Правда, как раз такое подчеркивание самостоятельности ипостасей создавало опасность другого крена — в сторону разделения Лиц на три самодостаточные сущности, то есть появления трех Богов вместо одного. В рамках этих колебаний, собственно, и велась вся полемика вокруг Троичного догмата. Для устранения этой опасности Василий Великий вдавался в тонкие рассуждения о различии «численного» и «сущностного» понимания Бога. Из них следовало, что число «три» вводится скорее для логической ясности, потому что на самом деле внутри Бога ничего нельзя считать: сам счет уже вторичен по отношению к Богу, природа Бога превосходит всякие представления о счете, о Троичности Бога мы знаем не потому, что умеем считать и различать 1 и 3, а только потому, что об этом сказано через откровение Самого Бога в Св. Писании, где говорится, что Бог — это Отец, Сын и Св. Дух. В исчислении тварных вещей «три» есть разделение на три единицы, но в Боге это не так: Бог представляет Собой неразделенное и непостижимое «триединство», сплошное триединое бытие Божества, в отношении которого все наши определения имеют смысл только логического и психологического удобства.

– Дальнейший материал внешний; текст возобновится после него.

/-- Forward an item for a BOULEVARD action: the effect, and the result where this module itself receives it (R513). -/
def forwardItem (h : Hw) (m : Mem) (f : Nat) (it : Item) (dest destFlow : Nat) (retry : Bool) : Eff × Option Nat :=
  let item := (itemWords f it).flatMap (leBytes 8)
  let (h, stream) := if it.kind == 1 then
      let (h, d, pz) := eventStream h m (flowAsker h f) it.arg2.toNat
      (h, some (d, pz))
    else (h, none)
  let ps := itemPackets h dest destFlow item stream retry
  if myAddr h == some dest then selfDeliver h m dest ps
  else
    let h := ps.foldl (fun h (tc, b) => sendPacket h tc dest b) h
    let w : E2eWait := { flow := f, seq := it.seq, dest := dest, destFlow := destFlow, retry := retry }
    ({ hw := { h with blvd := { h.blvd with e2e := h.blvd.e2e ++ [w] } } }, none)

/-- A forwarded item of a flow awaits its acknowledgement (R513). -/
def inFlight (h : Hw) (f : Nat) : Bool := h.blvd.e2e.any (·.flow == f)

end Sys2Proof.Machine
end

Формула Василия Великого ничего, по сути, не решала — непостижимое оставалось непостижимым, — зато давала удобный терминологический аппарат, который позволял придерживаться некой умозрительной середины, где Божество могло существовать в тройственной форме, не распадаясь на три самостоятельных Лица и в то же время не сливаясь в неразличимое единство. Задача богослова состояла не в том, чтобы понять, как Бог может существовать в трех Лицах, а в том, чтобы подобрать логику и терминологию богословия к уже данной в откровении истине и сделать это наиболее убедительным и достоверным способом, который мог бы убедить всех. Формула Василия Великого не принесла ничего нового в понимание Бога, но показала, что можно достаточно ясно и логично сформулировать то внерациональное и неподвластное разуму понимание Божества, которого требовала вера.

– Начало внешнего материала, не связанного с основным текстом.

/-- E2E_TIMEOUT: no acknowledgement came (R513). -/
def execE2eTimeout (f : Fin 4096) (s : State) : Host.Outcome State Fault Refusal :=
  .next (s.upd fun h =>
    match h.blvd.e2e.find? (·.flow == f.val) with
    | none => h
    | some w => refreshItems (settle { h with blvd := { h.blvd with e2e := h.blvd.e2e.filter (· != w) } } f.val w.seq .refused) f.val)

/-! ### Packets that arrive (R498 to R500, R505 to R509, R517) -/

/-- The path back to the origin of a source-routed packet that came in on a port (R505). -/
def pathBack (port hopCount : Nat) (hops : List Nat) : List Nat := port :: ((hops.take hopCount).drop 1).reverse

/-- A TC3 packet is consumed: an operation acts and is answered, an E2E_ACK ends a delivery, and a response is kept (R505, R506). -/
def takeMgmt (h : Hw) (m : Mem) (port : Nat) (start : Nat) (u : List Byte) : Eff :=
  let op := num u 0 1
  let result := num u 1 1
  let arg0 := num u 0x10 8
  let arg1 := num u 0x18 8
  let src := stSrc start
  let path := if stSr start then pathBack port (num u 2 1) ((sub u 8 8).map fun b => b.toNat) else []
  if op == 0x10 then takeAck h m path src result arg0 arg1
  else if 0x80 ≤ op then { hw := { h with blvd := { h.blvd with responses := [op, result, arg0, arg1] :: h.blvd.responses } } }
  else
    match mgmtFrom h src op arg0 arg1 with
    | some (h, r, a0, a1) => { hw := respond h path src op r a0 a1 }
    | none => { hw := h }

/-- The answer to a delivered item: E2E_ACK to its source, with the item's FLOW and SEQ and its DEST_FLOW (R506, R513). The path
fields of a packet that is not source-routed are open. -/
def ackItem (h : Hw) (src : Nat) (u : List Byte) (code : Nat) : Hw :=
  let x := itemHdr u
  let (ns, h) := freeNats h 9
  let path := ns.map fun v => BitVec.ofNat 8 v
  sendPacket h tcMgmt src (leBytes 1 0x10 ++ leBytes 1 code ++ path.take 1 ++ zeros 5 ++ path.drop 1 ++ leBytes 8 (hdrKey x) ++
    leBytes 8 x.destFlow ++ zeros 32)

/-- A packet for this module is delivered by its class (R507, R509, R511 to R513). -/
def deliver (h : Hw) (m : Mem) (port : Nat) (start : Nat) (bytes : List Byte) : Eff :=
  let src := stSrc start
  let tc := stTc start
  if tc == tcMgmt then takeMgmt h m port start bytes
  else if tc == tcWrite then
    let f := num bytes 6 1
    rxWrite (noteWseq h src (num bytes 8 2) (bit f 1)) m src (num bytes 0 4) (sub bytes 64 (num bytes 4 2)) (bit f 0)
  else
    match receiveItem h m src tc bytes with
    | (e, some code) => e.map fun h => ackItem h src bytes code
    | (e, none) => e

/-- A source-routed packet travels on: out on HOP[HOPS], which takes the port of arrival (R505). -/
def relay (h : Hw) (port : Nat) (p : BPacket) (bytes : List Byte) : Hw :=
  let n := stHops p.start
  if 8 ≤ n then fadd h F_BLVD_ERR_HOPS_EXCEEDED 1
  else
    let out := num bytes (8 + n) 1
    let bytes := patch bytes (8 + n) (leBytes 1 port)
    sendOn h (out / 4) (out % 4) { p with start := withHops p.start (n + 1), units := unitsOf bytes }

/-- A good packet is passed on: consumed, delivered or forwarded (R505, R507). -/
def passOn (h : Hw) (m : Mem) (port : Nat) (p : BPacket) : Eff :=
  let bytes := unitBytes p.units
  if stSr p.start && stTc p.start == tcMgmt then
    if stHops p.start == num bytes 2 1 then takeMgmt h m port p.start bytes else { hw := relay h port p bytes }
  else if myAddr h == some (stDest p.start) then deliver h m port p.start bytes
  else if stHops p.start == 15 then { hw := fadd h F_BLVD_ERR_HOPS_EXCEEDED 1 }
  else { hw := routeOut h { p with start := withHops p.start (stHops p.start + 1) } }

/-- A packet's END agrees with it: its CRC, its SEQ and the number of its units (R497, R498). -/
def packetOk (start : Nat) (us : List (BitVec 512)) (fin : Nat) : Bool :=
  us.length == stUnits start && bits fin 41 32 == stSeq start && bits fin 31 0 == crc32 (leBytes 6 start ++ unitBytes us)

/-- BLVD_PACKET: a bad packet is counted, a bad or out-of-order one answered with NAK; the next in order is acknowledged, its units
are owed back, and it is passed on (R498 to R500). -/
def execBlvdPacket (g : Fin 64) (b : Fin 4) (start : BitVec 48) (units : List (BitVec 512)) (end_ : BitVec 48) (s : State) :
    Host.Outcome State Fault Refusal :=
  .next (s.act fun h m =>
    let g := g.val
    let b := b.val
    let st := start.toNat
    if bunState h g b != bunUp then { hw := h }
    else
      let v := bundleOf h g b
      let nak := some ((v.rxNext + 1023) % 1024, true)
      if !packetOk st units end_.toNat then { hw := fadd (setBundle h g b { v with ackDue := nak }) F_BLVD_BUNDLE_CRC_ERR 1 g b }
      else if stSeq st != v.rxNext then { hw := setBundle h g b { v with ackDue := nak } }
      else
        let owed := v.owed.set (stTc st) (lget 0 v.owed (stTc st) + stUnits st)
        let h := setBundle h g b { v with rxNext := (v.rxNext + 1) % 1024, ackDue := some (stSeq st, false), owed := owed }
        passOn h m (portNo g b) { start := st, units := units, seq := stSeq st })

/-! ### Landed copies (R515) -/

/-- BLVD_FREE: the landed copy at an address is freed; the last result says OK or TOO_LATE (R515). -/
def execBlvdFree (who : Requester) (p : Fin 8) (addr : BitVec 52) (s : State) : Host.Outcome State Fault Refusal :=
  .next (s.upd fun h => ifMay h who R_BLVD_FREE 0 p.val fun h =>
    let a := addr.toNat / 64 * 64
    let h' := if landedAt h p.val a then freeLanded h p.val a else h
    { h' with lastResult := leBytes 1 (if landedAt h p.val a then rbOk else rbTooLate) })

end Sys2Proof.Machine
end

Конечно, при желании можно было легко придраться к определениям Василия Великого, обвинив его в проповеди троебожия, — и такие обвинения действительно сразу прозвучали. Но в конечном счете эти достаточно формальные и искусственные, по его собственному признанию, рассуждения каппадокийского богослова устроили всех, поскольку нельзя было более точно определить неопределимое, как это сделал он. Триединый Бог Василия стал непостижимостью, закованной в точную логическую формулу.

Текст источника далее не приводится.